START Extracted material
@[simp] theorem inject_now (s : State) (k : Packet) : (s.inject k).now = s.now := by
  unfold State.inject
  first | rfl | (repeat' split) <;> (first | rfl | simp; done) | dsimp only; (repeat' split) <;> (first | rfl | simp; done)
@[simp] theorem inject_draws (s : State) (k : Packet) : (s.inject k).draws = s.draws := by
  unfold State.inject
  first | rfl | (repeat' split) <;> (first | rfl | simp; done) | dsimp only; (repeat' split) <;> (first | rfl | simp; done)
@[simp] theorem inject_tiles (s : State) (k : Packet) : (s.inject k).tiles = s.tiles := by
  unfold State.inject
  first | rfl | (repeat' split) <;> (first | rfl | simp; done) | dsimp only; (repeat' split) <;> (first | rfl | simp; done)
@[simp] theorem inject_seats (s : State) (k : Packet) : (s.inject k).seats = s.seats := by
  unfold State.inject
  first | rfl | (repeat' split) <;> (first | rfl | simp; done) | dsimp only; (repeat' split) <;> (first | rfl | simp; done)
@[simp] theorem inject_board (s : State) (k : Packet) : (s.inject k).board = s.board := by
  unfold State.inject
  first | rfl | (repeat' split) <;> (first | rfl | simp; done) | dsimp only; (repeat' split) <;> (first | rfl | simp; done)
@[simp] theorem inject_parts (s : State) (k : Packet) : (s.inject k).parts = s.parts := by
  unfold State.inject
  first | rfl | (repeat' split) <;> (first | rfl | simp; done) | dsimp only; (repeat' split) <;> (first | rfl | simp; done)
@[simp] theorem inject_hbm (s : State) (k : Packet) : (s.inject k).hbm = s.hbm := by
  unfold State.inject
  first | rfl | (repeat' split) <;> (first | rfl | simp; done) | dsimp only; (repeat' split) <;> (first | rfl | simp; done)
@[simp] theorem inject_locker (s : State) (k : Packet) : (s.inject k).locker = s.locker := by
  unfold State.inject
  first | rfl | (repeat' split) <;> (first | rfl | simp; done) | dsimp only; (repeat' split) <;> (first | rfl | simp; done)
@[simp] theorem inject_ports (s : State) (k : Packet) : (s.inject k).ports = s.ports := by
  unfold State.inject
  first | rfl | (repeat' split) <;> (first | rfl | simp; done) | dsimp only; (repeat' split) <;> (first | rfl | simp; done)
@[simp] theorem inject_fns (s : State) (k : Packet) : (s.inject k).fns = s.fns := by
  unfold State.inject
  first | rfl | (repeat' split) <;> (first | rfl | simp; done) | dsimp only; (repeat' split) <;> (first | rfl | simp; done)
@[simp] theorem inject_cmds (s : State) (k : Packet) : (s.inject k).cmds = s.cmds := by
  unfold State.inject
  first | rfl | (repeat' split) <;> (first | rfl | simp; done) | dsimp only; (repeat' split) <;> (first | rfl | simp; done)
@[simp] theorem inject_host (s : State) (k : Packet) : (s.inject k).host = s.host := by
  unfold State.inject
  first | rfl | (repeat' split) <;> (first | rfl | simp; done) | dsimp only; (repeat' split) <;> (first | rfl | simp; done)
@[simp] theorem inject_faults (s : State) (k : Packet) : (s.inject k).faults = s.faults := by
  unfold State.inject
  first | rfl | (repeat' split) <;> (first | rfl | simp; done) | dsimp only; (repeat' split) <;> (first | rfl | simp; done)
@[simp] theorem inject_power (s : State) (k : Packet) : (s.inject k).power = s.power := by
  unfold State.inject
  first | rfl | (repeat' split) <;> (first | rfl | simp; done) | dsimp only; (repeat' split) <;> (first | rfl | simp; done)
@[simp] theorem inject_sec (s : State) (k : Packet) : (s.inject k).sec = s.sec := by
  unfold State.inject
  first | rfl | (repeat' split) <;> (first | rfl | simp; done) | dsimp only; (repeat' split) <;> (first | rfl | simp; done)
@[simp] theorem inject_up (s : State) (k : Packet) : (s.inject k).up = s.up := by
  unfold State.inject
  first | rfl | (repeat' split) <;> (first | rfl | simp; done) | dsimp only; (repeat' split) <;> (first | rfl | simp; done)
@[simp] theorem inject_pending (s : State) (k : Packet) : (s.inject k).pending = s.pending := by
  unfold State.inject
  first | rfl | (repeat' split) <;> (first | rfl | simp; done) | dsimp only; (repeat' split) <;> (first | rfl | simp; done)
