-- ==== Sys2Proof/Tests/Slice0.lean ====
section
/-! SUPPORT. Tests. First, ill-formed commands that Instr.wf refuses, and single commands whose result the spec gives. Then, for each clause
of each obligation, a state and operands that meet all of its hypotheses together: `witness_<claim>_<place>` is for that clause of `Claims.<claim>`, the place
counting conjuncts (1 for the left of an "and", 2 for the right). A clause with no hypotheses of its own, or with those of a neighbour, has no theorem of its own. -/

namespace Sys2Proof.Tests
open Sys2Proof Sys2Proof.Machine Sys2Proof.Claims
set_option maxRecDepth 100000
set_option Elab.async false
set_option linter.all false

def code : Word := BitVec.ofNat 64 (1 + 2 + 8 + (4096 <<< 26))
def buf (base len : Nat) : Word := BitVec.ofNat 64 (1 + 2 + 4 + 16 + ((base / 64) <<< 12) + (len <<< 26))
def demoTile : Tile :=
  let t := Tile.wiped
  { t with
    core := { t.core with run := .running, pc := 16, g := (((t.core.g.set 1 40).set 2 0xFFFFFFFFFFFFFFF7).set 3 5).set 4 7, evec := 0x101, idReg := 5, partReg := 7 }
    pad := { t.pad with h := (((t.pad.h.set 0 code).set 12 (buf 4096 4096)).set 13 (buf 8192 100)).set 14 (buf 0 64 &&& ~~~(1#64))
                        mem := Mem.writeN [] (hPlace (buf 4096 4096) 40) (leBytes 8 0x8182838485868788)
                        ctr := (t.pad.ctr.set 2 9) }
    bl := { t.bl with bells := ((t.bl.bells.set 3 { TileBell.reset with exists_ := true, member := true }).set 4 { TileBell.reset with exists_ := true, member := true, out := 1, next := 6 }).set 5 { TileBell.reset with exists_ := true, member := true, out := 2, next := 6 } } }
def demo : State :=
  let x := { Part.reset with state := .running, bw := 1, bh := 1, count := 2, func := 1 }
  let s := State.reset.setPart 0 x
  let s := (s.setSeat 0 ⟨0, 0, true, false⟩).setSeat 1 ⟨1, 0, true, false⟩
  (s.setTile 0 demoTile).setTile 1 demoTile
def upd (s : State) (f : Tile → Tile) : State := s.setTile 0 (f (s.tile 0))
def T := demo.tile 0
def withRegs (a b : Word) : State := upd demo (fun t => { t with core := { t.core with g := (t.core.g.set 1 a).set 2 b } })
def wt (s : State) (w : WaitOn) (lim : Word) := upd s (fun t => { t with core := { t.core with wait := some ⟨w, lim⟩ } })
def outOf (i : Instr) (s : State) : State := match exec i s with | .next s' => s' | _ => s
/-- word-array fill of a place range -/
def fillMem (t : Tile) (w : Word) (off : Nat) (bs : List Byte) : Tile := { t with pad := { t.pad with mem := (hCells w off bs).foldl (fun m c => Mem.write m c.1 c.2) t.pad.mem } }
def rnd (seed n : Nat) : List Byte := (List.range n).map (fun i => BitVec.ofNat 8 (((i + 7) * (seed + 13) * 2654435761 / 65536) % 256))
def ent (op : BitVec 8) (va vb vc : Word) : QEntry := ⟨op, 8, 9, va, vb, vc, true, 3, true, 4⟩
def qd (s : State) (g : Eng) (e : QEntry) : State := upd s fun t => let t1 := withQueue t g { queueOf t g with waiting := [e, ent 0x99 1 2 3], issued := 7 }; { t1 with core := { t1.core with tokens := t1.core.tokens.set 3 2 } }

theorem someFree {α : Type} {o : Option α} {P : α → Prop} (e : ∀ v ∈ o.toList, ¬ P v) : ∀ d, ¬ (o = some d ∧ P d) := by
  rintro d ⟨h1, h2⟩
  exact e d (by simp [h1]) h2
theorem someLe {o : Option Nat} {c : Nat} (e : ∀ v ∈ o.toList, v ≤ c) : ∀ k, o = some k → k ≤ c := by
  intro k h1
  exact e k (by simp [h1])
theorem noSend {r : Option XcRun} (e : r = none) (j o len : Nat) (h : Word) (tag : BitVec 32) : r ≠ some (.send j o len h tag) := by
  simp [e]
theorem preAway {s : State} {q t : Nat} (e : ∀ v ∈ (s.port q).owner.toList, ¬ Claims.admits s q v t) : ∀ p, ¬ Claims.admits s q p t :=
  fun p h => e p (by simp [h.1]) h
theorem noneNe {r : Option (Rel × HoldFor × Nat)} (e : r = none) (w : HoldFor) : ∀ (a : Rel) (t : Nat), r ≠ some (a, w, t) := by
  simp [e]
theorem someAll {r : Option (Nat × Nat)} {P : Nat → Nat → Prop} (e : ∀ v ∈ r.toList, P v.1 v.2) : ∀ a t, r = some (a, t) → P a t := by
  intro a t h
  exact e (a, t) (by simp [h])
theorem exOk {e : Except Nat Timetable} {v : Timetable} (h : (match e with | .ok x => decide (x = v) | .error _ => false) = true) : e = .ok v := by
  cases e <;> simp_all
theorem exErr {α : Type} {e : Except Nat α} {v : Nat} (h : (match e with | .ok _ => false | .error x => decide (x = v)) = true) : e = .error v := by
  cases e <;> simp_all
theorem someGet {o : Option State} {d : State} (h : o.isSome = true) : o = some (o.getD d) := by
  cases o <;> simp_all
theorem noHeld {l : List (Nat × Bell)} {w : HoldFor} (e : ∀ b ∈ l, b.2.held = none) : ¬ ∃ b, b ∈ l ∧ ∃ r t, b.2.held = some (r, w, t) := by
  rintro ⟨b, hb, r, t, h⟩
  simp [e b hb] at h
theorem leVal_leBytes (n v : Nat) : leVal (leBytes n v) = v % 256 ^ n := by
  induction n generalizing v with
  | zero => simp [leBytes, leVal, Nat.mod_one]
  | succ n ih =>
    show (BitVec.ofNat 8 v).toNat + 256 * leVal (leBytes n (v / 256)) = _
    rw [ih, Nat.pow_succ', Nat.mod_mul]
    rfl
theorem serialRead {a : List Byte} (e : Claims.part a 8 8 = leBytes 8 Config.serial.toNat) : Claims.num a 8 8 = Config.serial.toNat := by
  rw [Claims.num, e, leVal_leBytes]
  exact Nat.mod_eq_of_lt Config.serial.isLt
theorem shortOf {y : Flow} (e : ∀ a ∈ y.waiting.head?.toList, y.bytes < a.count) : short y := by
  intro a rest h1
  exact e a (by simp [h1])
END Extracted material
Could you state how many lines of the data include the word "that"? Only the number is needed.

__Completed exercise__:
2